--- Source material Enclosed Below ---

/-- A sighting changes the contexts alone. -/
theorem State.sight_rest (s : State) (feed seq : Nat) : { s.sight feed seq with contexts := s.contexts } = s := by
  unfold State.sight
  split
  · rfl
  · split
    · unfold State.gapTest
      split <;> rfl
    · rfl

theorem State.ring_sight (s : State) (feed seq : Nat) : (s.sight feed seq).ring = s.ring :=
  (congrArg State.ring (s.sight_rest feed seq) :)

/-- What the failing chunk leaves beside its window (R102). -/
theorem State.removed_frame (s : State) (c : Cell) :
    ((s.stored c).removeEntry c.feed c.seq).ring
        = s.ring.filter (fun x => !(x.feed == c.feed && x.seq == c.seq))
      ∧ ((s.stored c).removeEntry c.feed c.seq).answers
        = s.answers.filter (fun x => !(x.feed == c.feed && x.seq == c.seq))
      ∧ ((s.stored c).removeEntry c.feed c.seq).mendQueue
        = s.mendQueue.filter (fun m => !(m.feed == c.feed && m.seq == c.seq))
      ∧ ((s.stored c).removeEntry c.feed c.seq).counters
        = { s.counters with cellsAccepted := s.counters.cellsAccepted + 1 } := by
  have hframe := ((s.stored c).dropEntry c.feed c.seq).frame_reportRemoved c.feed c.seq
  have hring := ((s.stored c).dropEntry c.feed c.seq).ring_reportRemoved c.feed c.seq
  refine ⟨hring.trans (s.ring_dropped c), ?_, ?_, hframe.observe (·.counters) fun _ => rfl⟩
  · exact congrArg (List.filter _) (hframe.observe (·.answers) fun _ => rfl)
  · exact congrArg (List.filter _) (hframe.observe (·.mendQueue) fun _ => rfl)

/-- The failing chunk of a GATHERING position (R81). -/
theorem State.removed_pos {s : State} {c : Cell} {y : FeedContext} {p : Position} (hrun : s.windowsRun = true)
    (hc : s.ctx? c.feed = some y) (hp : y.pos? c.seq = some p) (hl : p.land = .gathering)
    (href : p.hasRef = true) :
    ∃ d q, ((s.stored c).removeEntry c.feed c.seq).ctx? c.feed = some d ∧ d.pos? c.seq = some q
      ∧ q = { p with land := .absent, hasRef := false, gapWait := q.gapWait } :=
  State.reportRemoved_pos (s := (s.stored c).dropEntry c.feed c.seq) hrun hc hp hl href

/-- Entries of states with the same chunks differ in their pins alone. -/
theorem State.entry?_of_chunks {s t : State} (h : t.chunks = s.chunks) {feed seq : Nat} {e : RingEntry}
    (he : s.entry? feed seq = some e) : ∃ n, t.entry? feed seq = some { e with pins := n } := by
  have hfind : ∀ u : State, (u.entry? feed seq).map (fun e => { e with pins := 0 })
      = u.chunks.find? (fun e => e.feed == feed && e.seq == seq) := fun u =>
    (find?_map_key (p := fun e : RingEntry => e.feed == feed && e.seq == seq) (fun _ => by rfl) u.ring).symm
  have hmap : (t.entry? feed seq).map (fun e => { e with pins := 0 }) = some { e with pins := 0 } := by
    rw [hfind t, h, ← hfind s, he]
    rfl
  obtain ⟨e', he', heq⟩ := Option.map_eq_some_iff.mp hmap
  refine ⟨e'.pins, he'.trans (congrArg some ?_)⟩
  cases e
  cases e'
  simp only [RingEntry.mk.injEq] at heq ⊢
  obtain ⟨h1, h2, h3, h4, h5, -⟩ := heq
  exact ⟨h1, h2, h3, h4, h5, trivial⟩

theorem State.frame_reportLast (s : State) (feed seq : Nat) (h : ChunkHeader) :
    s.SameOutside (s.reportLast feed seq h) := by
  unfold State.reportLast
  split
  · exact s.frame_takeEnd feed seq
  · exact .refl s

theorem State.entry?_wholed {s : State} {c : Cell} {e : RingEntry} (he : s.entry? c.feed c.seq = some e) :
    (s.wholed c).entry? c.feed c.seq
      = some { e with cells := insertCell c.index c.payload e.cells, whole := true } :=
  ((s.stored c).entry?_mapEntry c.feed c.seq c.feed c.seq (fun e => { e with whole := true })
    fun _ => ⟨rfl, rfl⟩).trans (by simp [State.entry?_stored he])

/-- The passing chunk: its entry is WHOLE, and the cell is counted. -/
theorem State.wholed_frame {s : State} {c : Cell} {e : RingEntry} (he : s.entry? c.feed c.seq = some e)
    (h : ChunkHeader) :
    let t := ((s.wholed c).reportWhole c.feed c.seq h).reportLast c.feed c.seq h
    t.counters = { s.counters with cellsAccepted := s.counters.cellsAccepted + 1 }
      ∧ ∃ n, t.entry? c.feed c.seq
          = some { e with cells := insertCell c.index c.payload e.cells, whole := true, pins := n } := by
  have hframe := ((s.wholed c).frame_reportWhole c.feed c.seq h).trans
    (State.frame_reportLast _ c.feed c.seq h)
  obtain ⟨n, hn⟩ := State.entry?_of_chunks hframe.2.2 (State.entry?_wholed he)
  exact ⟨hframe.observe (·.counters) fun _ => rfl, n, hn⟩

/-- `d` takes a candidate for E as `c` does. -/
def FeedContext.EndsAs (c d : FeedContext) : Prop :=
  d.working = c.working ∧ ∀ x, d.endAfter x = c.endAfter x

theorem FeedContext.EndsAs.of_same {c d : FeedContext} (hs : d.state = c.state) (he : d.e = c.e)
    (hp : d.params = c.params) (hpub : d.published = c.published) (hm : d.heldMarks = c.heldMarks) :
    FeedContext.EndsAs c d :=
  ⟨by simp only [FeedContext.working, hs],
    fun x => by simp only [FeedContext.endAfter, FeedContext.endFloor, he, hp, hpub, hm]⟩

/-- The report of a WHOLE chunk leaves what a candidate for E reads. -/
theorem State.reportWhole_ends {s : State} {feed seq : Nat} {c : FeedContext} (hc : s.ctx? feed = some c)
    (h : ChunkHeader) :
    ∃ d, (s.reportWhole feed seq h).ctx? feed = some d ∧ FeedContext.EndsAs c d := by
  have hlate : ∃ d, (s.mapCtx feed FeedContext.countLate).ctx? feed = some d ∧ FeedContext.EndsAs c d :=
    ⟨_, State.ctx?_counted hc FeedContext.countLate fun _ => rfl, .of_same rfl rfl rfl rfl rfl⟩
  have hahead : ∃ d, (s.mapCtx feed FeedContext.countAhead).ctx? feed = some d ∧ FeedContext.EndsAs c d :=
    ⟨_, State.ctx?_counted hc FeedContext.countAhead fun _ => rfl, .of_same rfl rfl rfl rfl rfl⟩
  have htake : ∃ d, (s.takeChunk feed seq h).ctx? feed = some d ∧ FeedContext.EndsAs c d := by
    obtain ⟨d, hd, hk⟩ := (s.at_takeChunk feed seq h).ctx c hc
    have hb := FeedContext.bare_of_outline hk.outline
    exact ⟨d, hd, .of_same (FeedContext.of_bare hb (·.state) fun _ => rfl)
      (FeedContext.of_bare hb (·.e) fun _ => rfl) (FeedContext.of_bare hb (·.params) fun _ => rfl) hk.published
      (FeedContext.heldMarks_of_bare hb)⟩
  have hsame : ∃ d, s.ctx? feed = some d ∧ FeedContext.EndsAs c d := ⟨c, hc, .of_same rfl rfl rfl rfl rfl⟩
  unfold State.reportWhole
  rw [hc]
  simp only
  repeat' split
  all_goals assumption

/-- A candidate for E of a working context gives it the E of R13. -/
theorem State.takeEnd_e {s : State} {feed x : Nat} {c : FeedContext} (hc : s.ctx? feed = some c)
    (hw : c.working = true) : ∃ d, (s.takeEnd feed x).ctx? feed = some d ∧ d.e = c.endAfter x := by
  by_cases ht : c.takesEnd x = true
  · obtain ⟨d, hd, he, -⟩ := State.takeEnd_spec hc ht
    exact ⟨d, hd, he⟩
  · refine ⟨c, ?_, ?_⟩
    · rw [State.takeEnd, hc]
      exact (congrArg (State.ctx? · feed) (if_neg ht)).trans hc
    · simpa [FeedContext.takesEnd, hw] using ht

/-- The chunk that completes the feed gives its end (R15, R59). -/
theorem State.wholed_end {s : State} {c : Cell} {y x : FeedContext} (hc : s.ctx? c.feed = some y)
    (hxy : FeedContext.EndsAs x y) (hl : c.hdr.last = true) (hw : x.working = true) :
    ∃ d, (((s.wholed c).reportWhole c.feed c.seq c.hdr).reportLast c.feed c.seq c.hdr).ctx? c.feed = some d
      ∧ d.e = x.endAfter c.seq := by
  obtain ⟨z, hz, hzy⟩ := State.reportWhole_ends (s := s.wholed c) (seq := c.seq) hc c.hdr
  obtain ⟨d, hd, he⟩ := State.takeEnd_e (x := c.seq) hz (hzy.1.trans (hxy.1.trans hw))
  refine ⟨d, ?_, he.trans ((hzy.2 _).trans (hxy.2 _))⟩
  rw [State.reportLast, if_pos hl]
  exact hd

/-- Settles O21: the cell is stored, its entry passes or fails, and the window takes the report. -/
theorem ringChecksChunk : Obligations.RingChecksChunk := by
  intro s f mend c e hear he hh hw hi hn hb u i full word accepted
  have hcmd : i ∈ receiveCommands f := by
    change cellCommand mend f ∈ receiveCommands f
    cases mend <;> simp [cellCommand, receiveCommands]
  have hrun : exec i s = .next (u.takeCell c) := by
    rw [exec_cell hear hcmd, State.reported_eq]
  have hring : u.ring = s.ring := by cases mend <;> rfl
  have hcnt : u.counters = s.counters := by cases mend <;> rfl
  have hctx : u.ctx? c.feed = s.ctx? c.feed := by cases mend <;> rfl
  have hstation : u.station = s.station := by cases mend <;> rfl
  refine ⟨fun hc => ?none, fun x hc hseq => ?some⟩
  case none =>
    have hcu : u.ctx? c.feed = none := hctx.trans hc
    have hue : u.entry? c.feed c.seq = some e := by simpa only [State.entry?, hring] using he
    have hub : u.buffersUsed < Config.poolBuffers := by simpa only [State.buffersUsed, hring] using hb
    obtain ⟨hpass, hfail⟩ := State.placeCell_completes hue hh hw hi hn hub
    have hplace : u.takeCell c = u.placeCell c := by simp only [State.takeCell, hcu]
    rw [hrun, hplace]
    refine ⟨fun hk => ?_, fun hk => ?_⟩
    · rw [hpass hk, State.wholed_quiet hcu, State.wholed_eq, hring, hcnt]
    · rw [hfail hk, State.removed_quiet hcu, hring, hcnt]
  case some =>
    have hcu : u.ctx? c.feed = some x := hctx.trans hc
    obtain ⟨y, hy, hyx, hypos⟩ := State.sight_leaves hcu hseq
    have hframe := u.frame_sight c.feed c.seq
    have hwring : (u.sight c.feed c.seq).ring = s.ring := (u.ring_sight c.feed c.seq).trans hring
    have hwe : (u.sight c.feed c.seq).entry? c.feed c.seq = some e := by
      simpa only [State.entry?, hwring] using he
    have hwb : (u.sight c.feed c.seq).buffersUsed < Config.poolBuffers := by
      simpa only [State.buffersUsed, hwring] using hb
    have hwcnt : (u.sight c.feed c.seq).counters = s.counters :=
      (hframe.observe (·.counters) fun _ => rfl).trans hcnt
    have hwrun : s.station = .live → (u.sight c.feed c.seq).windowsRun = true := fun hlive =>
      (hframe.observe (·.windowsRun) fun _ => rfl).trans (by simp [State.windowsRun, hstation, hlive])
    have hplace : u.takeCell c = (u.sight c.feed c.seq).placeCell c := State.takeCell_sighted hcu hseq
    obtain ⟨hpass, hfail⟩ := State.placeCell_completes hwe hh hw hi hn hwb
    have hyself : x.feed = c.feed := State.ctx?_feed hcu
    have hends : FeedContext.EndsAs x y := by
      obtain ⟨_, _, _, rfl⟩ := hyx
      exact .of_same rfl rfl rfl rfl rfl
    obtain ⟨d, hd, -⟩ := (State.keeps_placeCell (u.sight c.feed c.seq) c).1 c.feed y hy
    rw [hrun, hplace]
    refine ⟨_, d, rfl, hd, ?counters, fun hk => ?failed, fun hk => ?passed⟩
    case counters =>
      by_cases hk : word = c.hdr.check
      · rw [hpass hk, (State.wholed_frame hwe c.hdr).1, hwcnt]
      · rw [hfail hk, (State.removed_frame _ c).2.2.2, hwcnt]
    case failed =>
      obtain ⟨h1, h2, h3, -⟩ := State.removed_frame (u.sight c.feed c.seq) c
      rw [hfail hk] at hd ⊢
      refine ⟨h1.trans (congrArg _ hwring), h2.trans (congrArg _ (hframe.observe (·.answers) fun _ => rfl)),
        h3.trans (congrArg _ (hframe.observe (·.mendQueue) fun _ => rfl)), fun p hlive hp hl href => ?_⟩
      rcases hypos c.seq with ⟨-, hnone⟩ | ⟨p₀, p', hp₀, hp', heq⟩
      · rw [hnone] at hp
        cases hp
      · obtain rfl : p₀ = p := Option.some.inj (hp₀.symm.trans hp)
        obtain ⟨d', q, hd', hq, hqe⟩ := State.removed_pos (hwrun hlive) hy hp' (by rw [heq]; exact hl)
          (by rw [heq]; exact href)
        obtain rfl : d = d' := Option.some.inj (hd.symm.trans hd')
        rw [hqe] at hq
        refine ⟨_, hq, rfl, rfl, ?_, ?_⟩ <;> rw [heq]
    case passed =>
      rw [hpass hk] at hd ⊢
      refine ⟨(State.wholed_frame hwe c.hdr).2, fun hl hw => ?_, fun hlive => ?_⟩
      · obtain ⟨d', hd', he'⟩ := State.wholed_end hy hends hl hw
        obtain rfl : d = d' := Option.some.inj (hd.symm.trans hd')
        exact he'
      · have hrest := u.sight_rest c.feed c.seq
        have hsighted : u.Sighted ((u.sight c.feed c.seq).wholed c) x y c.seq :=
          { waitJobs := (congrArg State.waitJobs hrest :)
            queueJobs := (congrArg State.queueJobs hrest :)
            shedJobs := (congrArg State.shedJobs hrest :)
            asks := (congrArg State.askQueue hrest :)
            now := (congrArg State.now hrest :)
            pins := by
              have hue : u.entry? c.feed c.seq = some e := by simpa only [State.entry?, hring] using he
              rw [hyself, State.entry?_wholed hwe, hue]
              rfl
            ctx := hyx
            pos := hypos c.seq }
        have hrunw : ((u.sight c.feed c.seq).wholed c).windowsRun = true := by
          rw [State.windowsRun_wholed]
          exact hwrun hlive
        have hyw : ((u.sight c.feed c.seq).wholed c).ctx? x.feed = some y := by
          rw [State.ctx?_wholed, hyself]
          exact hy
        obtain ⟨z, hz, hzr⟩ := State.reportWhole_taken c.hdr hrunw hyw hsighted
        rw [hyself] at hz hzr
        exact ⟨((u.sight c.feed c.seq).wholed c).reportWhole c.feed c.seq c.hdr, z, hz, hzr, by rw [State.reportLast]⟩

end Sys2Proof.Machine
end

--- End of Enclosed Source material ---
--- Source material Enclosed Below ---

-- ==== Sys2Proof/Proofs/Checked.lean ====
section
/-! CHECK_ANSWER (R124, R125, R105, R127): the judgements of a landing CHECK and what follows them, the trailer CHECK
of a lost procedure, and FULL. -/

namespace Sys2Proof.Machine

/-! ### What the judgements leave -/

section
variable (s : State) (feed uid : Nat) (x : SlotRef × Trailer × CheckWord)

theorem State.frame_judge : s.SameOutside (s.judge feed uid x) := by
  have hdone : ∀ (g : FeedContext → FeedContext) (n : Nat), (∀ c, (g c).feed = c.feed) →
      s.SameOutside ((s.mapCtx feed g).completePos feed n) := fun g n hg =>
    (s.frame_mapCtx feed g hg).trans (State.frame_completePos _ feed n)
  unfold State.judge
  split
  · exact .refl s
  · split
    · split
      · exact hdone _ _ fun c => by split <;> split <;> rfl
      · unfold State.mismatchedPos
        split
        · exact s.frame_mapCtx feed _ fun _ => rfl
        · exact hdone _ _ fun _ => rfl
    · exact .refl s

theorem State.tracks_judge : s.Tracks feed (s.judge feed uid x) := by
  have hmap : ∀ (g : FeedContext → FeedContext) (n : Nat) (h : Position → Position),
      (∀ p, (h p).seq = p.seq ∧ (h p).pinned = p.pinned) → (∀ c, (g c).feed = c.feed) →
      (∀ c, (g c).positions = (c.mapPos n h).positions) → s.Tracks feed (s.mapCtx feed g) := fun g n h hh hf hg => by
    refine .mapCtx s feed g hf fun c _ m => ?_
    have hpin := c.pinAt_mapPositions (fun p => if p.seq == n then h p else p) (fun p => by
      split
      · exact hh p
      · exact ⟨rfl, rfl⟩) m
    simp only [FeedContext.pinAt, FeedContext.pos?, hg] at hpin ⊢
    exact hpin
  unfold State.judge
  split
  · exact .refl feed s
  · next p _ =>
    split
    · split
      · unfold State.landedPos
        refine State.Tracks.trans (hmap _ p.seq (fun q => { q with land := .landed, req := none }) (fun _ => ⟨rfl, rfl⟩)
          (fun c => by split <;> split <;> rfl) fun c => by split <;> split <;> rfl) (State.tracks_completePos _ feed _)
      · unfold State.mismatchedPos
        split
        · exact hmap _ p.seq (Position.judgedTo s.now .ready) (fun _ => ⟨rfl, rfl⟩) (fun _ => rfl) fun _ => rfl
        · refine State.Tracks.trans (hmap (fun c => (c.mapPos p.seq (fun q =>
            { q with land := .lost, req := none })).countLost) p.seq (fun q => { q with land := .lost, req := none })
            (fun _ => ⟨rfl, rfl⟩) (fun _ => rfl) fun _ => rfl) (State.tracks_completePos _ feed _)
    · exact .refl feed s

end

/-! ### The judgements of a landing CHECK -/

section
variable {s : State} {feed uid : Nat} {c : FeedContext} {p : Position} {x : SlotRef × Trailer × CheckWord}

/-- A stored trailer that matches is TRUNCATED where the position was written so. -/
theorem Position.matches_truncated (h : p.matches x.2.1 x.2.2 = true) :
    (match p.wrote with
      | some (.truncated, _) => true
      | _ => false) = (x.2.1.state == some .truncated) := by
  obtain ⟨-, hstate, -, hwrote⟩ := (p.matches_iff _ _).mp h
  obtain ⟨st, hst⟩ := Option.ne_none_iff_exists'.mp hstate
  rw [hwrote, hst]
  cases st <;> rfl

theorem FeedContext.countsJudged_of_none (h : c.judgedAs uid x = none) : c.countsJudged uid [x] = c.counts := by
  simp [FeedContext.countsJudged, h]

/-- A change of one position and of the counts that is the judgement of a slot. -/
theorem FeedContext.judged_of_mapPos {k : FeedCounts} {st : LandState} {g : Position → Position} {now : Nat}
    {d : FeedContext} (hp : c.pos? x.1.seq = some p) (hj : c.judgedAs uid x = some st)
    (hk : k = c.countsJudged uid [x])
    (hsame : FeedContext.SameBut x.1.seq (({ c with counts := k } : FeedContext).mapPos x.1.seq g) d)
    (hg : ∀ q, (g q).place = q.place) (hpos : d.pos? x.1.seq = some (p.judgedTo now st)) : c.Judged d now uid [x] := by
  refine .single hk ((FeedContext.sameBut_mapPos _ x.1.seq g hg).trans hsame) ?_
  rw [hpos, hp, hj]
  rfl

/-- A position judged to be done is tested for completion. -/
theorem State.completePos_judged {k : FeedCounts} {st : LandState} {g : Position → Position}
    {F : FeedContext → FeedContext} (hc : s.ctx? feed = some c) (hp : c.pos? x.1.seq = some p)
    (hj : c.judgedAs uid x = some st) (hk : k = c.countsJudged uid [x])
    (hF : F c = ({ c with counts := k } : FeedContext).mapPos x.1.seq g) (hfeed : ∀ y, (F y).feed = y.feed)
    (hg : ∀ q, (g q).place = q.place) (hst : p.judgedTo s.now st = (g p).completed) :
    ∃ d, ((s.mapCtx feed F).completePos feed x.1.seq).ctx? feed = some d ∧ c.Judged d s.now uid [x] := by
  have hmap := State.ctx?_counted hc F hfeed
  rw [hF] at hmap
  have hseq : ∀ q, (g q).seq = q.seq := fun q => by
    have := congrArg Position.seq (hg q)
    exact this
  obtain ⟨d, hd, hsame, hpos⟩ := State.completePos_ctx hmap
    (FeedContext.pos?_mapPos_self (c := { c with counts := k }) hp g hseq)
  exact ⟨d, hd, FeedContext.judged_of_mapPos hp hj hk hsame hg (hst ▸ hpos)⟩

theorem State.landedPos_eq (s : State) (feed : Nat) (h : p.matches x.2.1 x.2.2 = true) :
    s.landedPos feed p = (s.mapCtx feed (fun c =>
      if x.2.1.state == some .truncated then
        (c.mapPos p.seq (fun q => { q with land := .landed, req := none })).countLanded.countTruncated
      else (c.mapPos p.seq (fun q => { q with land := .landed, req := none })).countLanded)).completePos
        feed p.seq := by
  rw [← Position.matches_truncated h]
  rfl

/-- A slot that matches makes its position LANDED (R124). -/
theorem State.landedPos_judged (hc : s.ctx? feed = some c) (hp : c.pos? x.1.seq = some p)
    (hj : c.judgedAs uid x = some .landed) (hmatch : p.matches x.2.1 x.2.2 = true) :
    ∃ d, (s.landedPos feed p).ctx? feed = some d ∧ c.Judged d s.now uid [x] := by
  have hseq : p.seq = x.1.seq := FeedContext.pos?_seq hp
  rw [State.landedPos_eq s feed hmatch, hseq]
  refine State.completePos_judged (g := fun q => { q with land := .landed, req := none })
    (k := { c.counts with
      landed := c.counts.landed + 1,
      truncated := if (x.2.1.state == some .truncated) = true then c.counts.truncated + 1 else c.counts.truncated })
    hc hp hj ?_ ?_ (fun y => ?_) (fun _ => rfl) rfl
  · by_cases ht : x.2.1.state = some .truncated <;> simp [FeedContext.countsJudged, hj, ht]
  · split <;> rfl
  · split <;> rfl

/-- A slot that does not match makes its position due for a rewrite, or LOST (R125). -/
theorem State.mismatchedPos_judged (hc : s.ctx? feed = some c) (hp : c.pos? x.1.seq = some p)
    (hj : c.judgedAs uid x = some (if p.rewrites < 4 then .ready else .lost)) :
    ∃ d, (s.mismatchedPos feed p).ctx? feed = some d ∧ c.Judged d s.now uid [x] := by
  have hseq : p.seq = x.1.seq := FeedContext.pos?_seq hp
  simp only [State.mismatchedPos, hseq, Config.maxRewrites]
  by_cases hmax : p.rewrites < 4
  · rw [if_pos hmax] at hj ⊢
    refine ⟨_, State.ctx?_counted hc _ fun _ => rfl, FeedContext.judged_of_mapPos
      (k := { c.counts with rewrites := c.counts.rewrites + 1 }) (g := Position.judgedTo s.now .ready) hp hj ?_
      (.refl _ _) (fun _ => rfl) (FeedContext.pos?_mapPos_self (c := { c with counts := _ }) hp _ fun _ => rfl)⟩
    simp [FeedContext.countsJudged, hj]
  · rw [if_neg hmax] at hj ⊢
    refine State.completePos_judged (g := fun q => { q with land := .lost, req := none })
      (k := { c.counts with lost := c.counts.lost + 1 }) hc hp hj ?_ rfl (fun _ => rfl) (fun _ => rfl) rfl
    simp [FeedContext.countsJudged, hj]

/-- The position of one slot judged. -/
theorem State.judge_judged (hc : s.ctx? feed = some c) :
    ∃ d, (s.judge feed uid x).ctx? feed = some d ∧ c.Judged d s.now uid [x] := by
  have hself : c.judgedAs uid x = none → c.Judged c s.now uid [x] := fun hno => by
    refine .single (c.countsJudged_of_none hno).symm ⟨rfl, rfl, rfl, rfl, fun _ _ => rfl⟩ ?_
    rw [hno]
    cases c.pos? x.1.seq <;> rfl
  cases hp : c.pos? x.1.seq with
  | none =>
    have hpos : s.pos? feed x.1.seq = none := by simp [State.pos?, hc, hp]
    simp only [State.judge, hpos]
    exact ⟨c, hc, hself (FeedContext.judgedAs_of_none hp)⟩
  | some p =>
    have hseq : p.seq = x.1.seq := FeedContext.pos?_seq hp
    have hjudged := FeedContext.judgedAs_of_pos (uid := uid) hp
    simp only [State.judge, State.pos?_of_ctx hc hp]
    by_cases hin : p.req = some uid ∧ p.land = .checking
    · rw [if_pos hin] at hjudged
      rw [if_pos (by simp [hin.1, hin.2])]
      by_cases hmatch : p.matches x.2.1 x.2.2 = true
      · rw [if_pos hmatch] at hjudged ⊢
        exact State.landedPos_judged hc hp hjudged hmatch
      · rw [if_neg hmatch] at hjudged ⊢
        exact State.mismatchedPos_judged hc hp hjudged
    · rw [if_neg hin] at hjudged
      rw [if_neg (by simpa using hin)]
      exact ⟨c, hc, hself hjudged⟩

--- End of Enclosed Source material ---

(Instructions for the task):
Both the line containing "theorem FeedContext.countsJudged_of_none (h" and the line containing "of a slot. -/" belong in the answer. Print them and every line above that falls between them exactly, and no others.

(Final answer):
theorem FeedContext.countsJudged_of_none (h : c.judgedAs uid x = none) : c.countsJudged uid [x] = c.counts := by
  simp [FeedContext.countsJudged, h]

/-- A change of one position and of the counts that is the judgement of a slot. -/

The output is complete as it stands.